L’avvento del superuomo e la volontà di potenza

• ll superuomo incarna la concentrazione di tutto ciò che può essere affermato, è colui che rappresenta l’individuo selettivo, che sceglie e determina, che resta fedele alla terra e rifiuta l’esistenza di dimensioni trascendenti e ultraterrene. Poiché Dio è morto, e con lui si è persa la consolante fede nei valori metafisici, religiosi e morali, il superuomo si rivolge alla terra con entusiasmo e fervore, approdando così a una visione affermativa e «anti-cristiana».

• La volontà di potenza è uno dei concetti cardine della filosofia nietzschiana, nonostante sia stata sottoposta a una serie di fraintendimenti che hanno portato a leggere Nietzsche come profeta dell’ideologia nazista. La volontà di potenza indica la dimensione del superuomo che agisce in modo affermativo al fine di potenziare il proprio essere, senza riferimenti esterni e a lui superiori.
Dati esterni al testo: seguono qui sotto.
-- ==== Sys2Proof/Laws/Memory.lean ====
section
/-! SUPPORT. The laws of memory: a read after a write, and that every operation keeps the canonical form. -/

namespace Sys2Proof.Machine

@[simp] theorem Memory.read_nil (addr : Nat) : Memory.read [] addr = unlistedByte := rfl

theorem Memory.read_cons (c : Host.Cell) (m : Memory) (addr : Nat) :
    Memory.read (c :: m) addr = if c.1 = addr then c.2 else Memory.read m addr := rfl

/-- An address that no entry lists reads as the unlisted byte. -/
theorem Memory.read_of_not_listed {m : Memory} {addr : Nat} (h : ∀ c ∈ m, c.1 ≠ addr) :
    Memory.read m addr = unlistedByte := by
  induction m with
  | nil => rfl
  | cons c m ih =>
    rw [Memory.read_cons, if_neg (h c (by simp))]
    exact ih fun d hd => h d (by simp [hd])

/-- `consCell` in front of entries at other addresses reads as an entry there. -/
theorem Memory.read_consCell {m : Memory} {addr : Nat} (h : ∀ c ∈ m, c.1 ≠ addr) (v : Byte) (k : Nat) :
    Memory.read (Memory.consCell addr v m) k = if addr = k then v else Memory.read m k := by
  unfold Memory.consCell
  by_cases hv : v = unlistedByte
  · rw [if_pos hv]
    by_cases hk : addr = k
    · subst hk; rw [if_pos rfl, hv, Memory.read_of_not_listed h]
    · rw [if_neg hk]
  · rw [if_neg hv]; rfl

/-- The canonical form, one entry at a time. -/
theorem Memory.wf_cons {c : Host.Cell} {m : Memory} :
    Memory.wf (c :: m) ↔ (c.1 < 256 ∧ c.2 ≠ unlistedByte) ∧ (∀ d ∈ m, c.1 < d.1) ∧ Memory.wf m := by
  simp only [Memory.wf, List.pairwise_cons, List.mem_cons, forall_eq_or_imp]
  tauto

theorem Memory.wf_consCell {m : Memory} {addr : Nat} {v : Byte} (ha : addr < 256)
    (h : ∀ d ∈ m, addr < d.1) (hm : m.wf) : Memory.wf (Memory.consCell addr v m) := by
  unfold Memory.consCell
  split
  · exact hm
  · exact Memory.wf_cons.mpr ⟨⟨ha, ‹_›⟩, h, hm⟩

/-- Every entry after a write is at the written address or was there before. -/
theorem Memory.mem_write {m : Memory} {addr : Nat} {v : Byte} {c : Host.Cell}
    (h : c ∈ Memory.write m addr v) : c.1 = addr ∨ c ∈ m := by
  induction m with
  | nil => simp only [Memory.write, Memory.consCell] at h; split at h <;> simp_all
  | cons d m ih =>
    simp only [Memory.write, Memory.consCell] at h
    split at h
    · split at h <;> simp_all; aesop
    · split at h
      · split at h <;> simp_all; aesop
      · rcases List.mem_cons.mp h with h | h
        · simp [h]
        · rcases ih h with h | h <;> simp [h]

/-- A write within 0 to 255 keeps the canonical form. -/
theorem Memory.wf_write {m : Memory} (hm : m.wf) {addr : Nat} (ha : addr < 256) (v : Byte) :
    Memory.wf (m.write addr v) := by
  induction m with
  | nil => exact Memory.wf_consCell ha (by simp) hm
  | cons c m ih =>
    obtain ⟨hc, hlt, hm'⟩ := Memory.wf_cons.mp hm
    unfold Memory.write
    split
    · refine Memory.wf_consCell ha (fun d hd => ?_) hm
      rcases List.mem_cons.mp hd with rfl | hd
      · assumption
      · exact lt_trans ‹_› (hlt d hd)
    · split
      · subst_vars; exact Memory.wf_consCell ha hlt hm'
      · refine Memory.wf_cons.mpr ⟨hc, fun d hd => ?_, ih hm'⟩
        rcases Memory.mem_write hd with h | h
        · omega
        · exact hlt d h

/-- A read after a write: the byte written, or, at every other address, what was there. -/
theorem Memory.read_write {m : Memory} (hm : m.wf) (addr : Nat) (v : Byte) (k : Nat) :
    Memory.read (m.write addr v) k = if addr = k then v else Memory.read m k := by
  induction m with
  | nil => simpa [Memory.write] using Memory.read_consCell (m := []) (by simp) v k
  | cons c m ih =>
    obtain ⟨hc, hlt, hm'⟩ := Memory.wf_cons.mp hm
    unfold Memory.write
    split
    · refine Memory.read_consCell (fun d hd => ?_) v k
      rcases List.mem_cons.mp hd with rfl | hd
      · exact Nat.ne_of_gt ‹_›
      · exact Nat.ne_of_gt (lt_trans ‹_› (hlt d hd))
    · split
      · subst_vars
        rw [Memory.read_consCell (fun d hd => Nat.ne_of_gt (hlt d hd)), Memory.read_cons]
        split <;> simp_all
      · simp only [Memory.read_cons, ih hm']
        split <;> split <;> simp_all

/-- Bytes stored at ascending addresses within 0 to 255 keep the canonical form. -/
theorem Memory.wf_writeMany {m : Memory} (hm : m.wf) {addr : Nat} (bytes : List Byte)
    (h : addr + bytes.length ≤ 256) : Memory.wf (m.writeMany addr bytes) := by
  induction bytes generalizing m addr with
  | nil => exact hm
  | cons v vs ih =>
    simp only [List.length_cons] at h
    exact ih (Memory.wf_write hm (by omega) v) (by omega)

/-- A read after bytes were stored at ascending addresses. -/
theorem Memory.read_writeMany {m : Memory} (hm : m.wf) {addr : Nat} (bytes : List Byte)
    (h : addr + bytes.length ≤ 256) (k : Nat) :
    Memory.read (m.writeMany addr bytes) k =
      if addr ≤ k then (bytes[k - addr]?).getD (Memory.read m k) else Memory.read m k := by
  induction bytes generalizing m addr with
  | nil => simp [Memory.writeMany]
  | cons v vs ih =>
    simp only [List.length_cons] at h
    rw [Memory.writeMany, ih (Memory.wf_write hm (by omega) v) (by omega), Memory.read_write hm]
    rcases lt_trichotomy addr k with hk | rfl | hk
    · obtain ⟨d, rfl⟩ : ∃ d, k = addr + 1 + d := ⟨k - (addr + 1), by omega⟩
      have h1 : addr + 1 + d - addr = d + 1 := by omega
      simp [h1, show addr ≤ addr + 1 + d by omega, show addr ≠ addr + 1 + d by omega]
    · simp
    · simp [show ¬ addr ≤ k by omega, show ¬ addr + 1 ≤ k by omega, show addr ≠ k by omega]

/-- Memories in canonical form that read the same are the same data. -/
theorem Memory.ext_read {m n : Memory} (hm : m.wf) (hn : n.wf)
    (h : ∀ addr, m.read addr = n.read addr) : m = n := by
  induction m generalizing n with
  | nil =>
    cases n with
    | nil => rfl
    | cons d n =>
      obtain ⟨hd, _, _⟩ := Memory.wf_cons.mp hn
      have := h d.1
      simp [Memory.read_cons] at this
      exact absurd this.symm hd.2
  | cons c m ih =>
    obtain ⟨hc, hclt, hm'⟩ := Memory.wf_cons.mp hm
    have unlisted_below : ∀ {l : Memory} {a : Nat}, (∀ e ∈ l, a < e.1) → Memory.read l a = unlistedByte :=
      fun hl => Memory.read_of_not_listed fun e he => Nat.ne_of_gt (hl e he)
    cases n with
    | nil =>
      have := h c.1
      simp [Memory.read_cons] at this
      exact absurd this hc.2
    | cons d n =>
      obtain ⟨hd, hdlt, hn'⟩ := Memory.wf_cons.mp hn
      have keys : c.1 = d.1 := by
        rcases lt_trichotomy c.1 d.1 with hlt | heq | hgt
        · have hr := h c.1
          rw [Memory.read_cons, if_pos rfl, unlisted_below] at hr
          · exact absurd hr hc.2
          · intro e he
            rcases List.mem_cons.mp he with rfl | he
            · exact hlt
            · exact lt_trans hlt (hdlt e he)
        · exact heq
        · have hr := h d.1
          rw [Memory.read_cons (c := d), if_pos rfl, unlisted_below] at hr
          · exact absurd hr.symm hd.2
          · intro e he
            rcases List.mem_cons.mp he with rfl | he
            · exact hgt
            · exact lt_trans hgt (hclt e he)
      have vals : c.2 = d.2 := by
        have hr := h c.1
        rwa [Memory.read_cons, if_pos rfl, Memory.read_cons, if_pos keys.symm] at hr
      rw [Prod.ext keys vals, ih hm' hn']
      intro addr
      have hr := h addr
      rw [Memory.read_cons, Memory.read_cons] at hr
      by_cases ha : c.1 = addr
      · subst ha
        rw [unlisted_below hclt, keys, unlisted_below hdlt]
      · rwa [if_neg ha, if_neg (keys ▸ ha)] at hr

/-- A state's byte after a store. -/
theorem State.setByte_byteAt {s : State} (hm : s.mem.wf) (addr : Nat) (v : Byte) (k : Nat) :
    (s.setByte addr v).byteAt k = if addr = k then v else s.byteAt k :=
  Memory.read_write hm addr v k

end Sys2Proof.Machine
end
• Volontà di potenza non significa banalmente volontà di dominio. Nietzsche distingue le forze in attive e dominanti, e reattive e dominate. Entrambe sono generate dalla volontà di potenza, intesa come essenza della vita. Le forze attive sono forze di affermazione, quindi dionisiache, mentre le forze passive sono di negazione, quindi cristiane.

• Si tratta, per Nietzsche, di scegliere l’affermazione, il dire di sì alla vita, come il raglio dell’asino: Ja-Sagen. Contro l’esaltazione cristiana del dolore, contro il razionalismo di Socrate, contro l’idealismo di Platone, contro l’ascetismo di Schopenhauer.

L’eterno ritorno dell’uguale

• Il superuomo realizza così l’individuo che accetta la morte di Dio, vive con entusiasmo la dimensione terrena dell’esistenza e desidera l’eterno ritorno dell’uguale. Secondo quest’ultima dottrina filosofica, ogni situazione è destinata a riproporsi identica a se stessa. Così ciascuno è chiamato a vivere ogni istante della propria vita da protagonista dei propri valori, perché ciò che decide e fa lo ripeterà in eterno.

• Vi scongiuro, fratelli, rimanete fedeli alla terra e non credete a quelli che vi parlano di sovraterrene speranze! Lo sappiano o no: costoro esercitano il veneficio. Dispregiatori della vita essi sono, moribondi e avvelenati essi stessi, hanno stancato la terra: possano scomparire! Un tempo il sacrilegio contro Dio era il massimo sacrilegio, ma Dio è morto, e così sono morti anche tutti questi sacrileghi. Commettere il sacrilegio contro la terra, questa è oggi la cosa più orribile, e apprezzare le viscere dell'imperscrutabile più del senso della terra!

• Così parlò Zarathustra, prefazione, 3, p. 6

L’accettazione superomistica della vita e del tempo

• Entro una concezione lineare del tempo, la volontà trova un limite insormontabile nell’impossibilità di retroagire sul passato, sul «così fu». Per liberare la volontà e la sua forza creatrice occorre trasformare il «così fu» in «così volli» e volere ogni momento nel suo singolo istante, per il suo valore irriducibile.

• In questo volere a ritroso il passato diventa futuro. L’eterno ritorno fonda l’autonomia della volontà e ne determina la natura selettiva, nel senso che l’eterno ritorno espelle ogni forza negativa e reattiva e ammette soltanto la gioiosa affermazione.

• L’eterno ritorno, liberando l’uomo dalla prospettiva della verità, cioè di un punto di vista assoluto, indipendente dalla volontà, e ponendo ogni valore nella prospettiva di chi lo vuole, produce una conversione radicale dell’essenza umana verso il superuomo. Il superuomo è piuttosto l’oltre-uomo, cioè l’uomo che ha nel superarsi la sua propria essenza.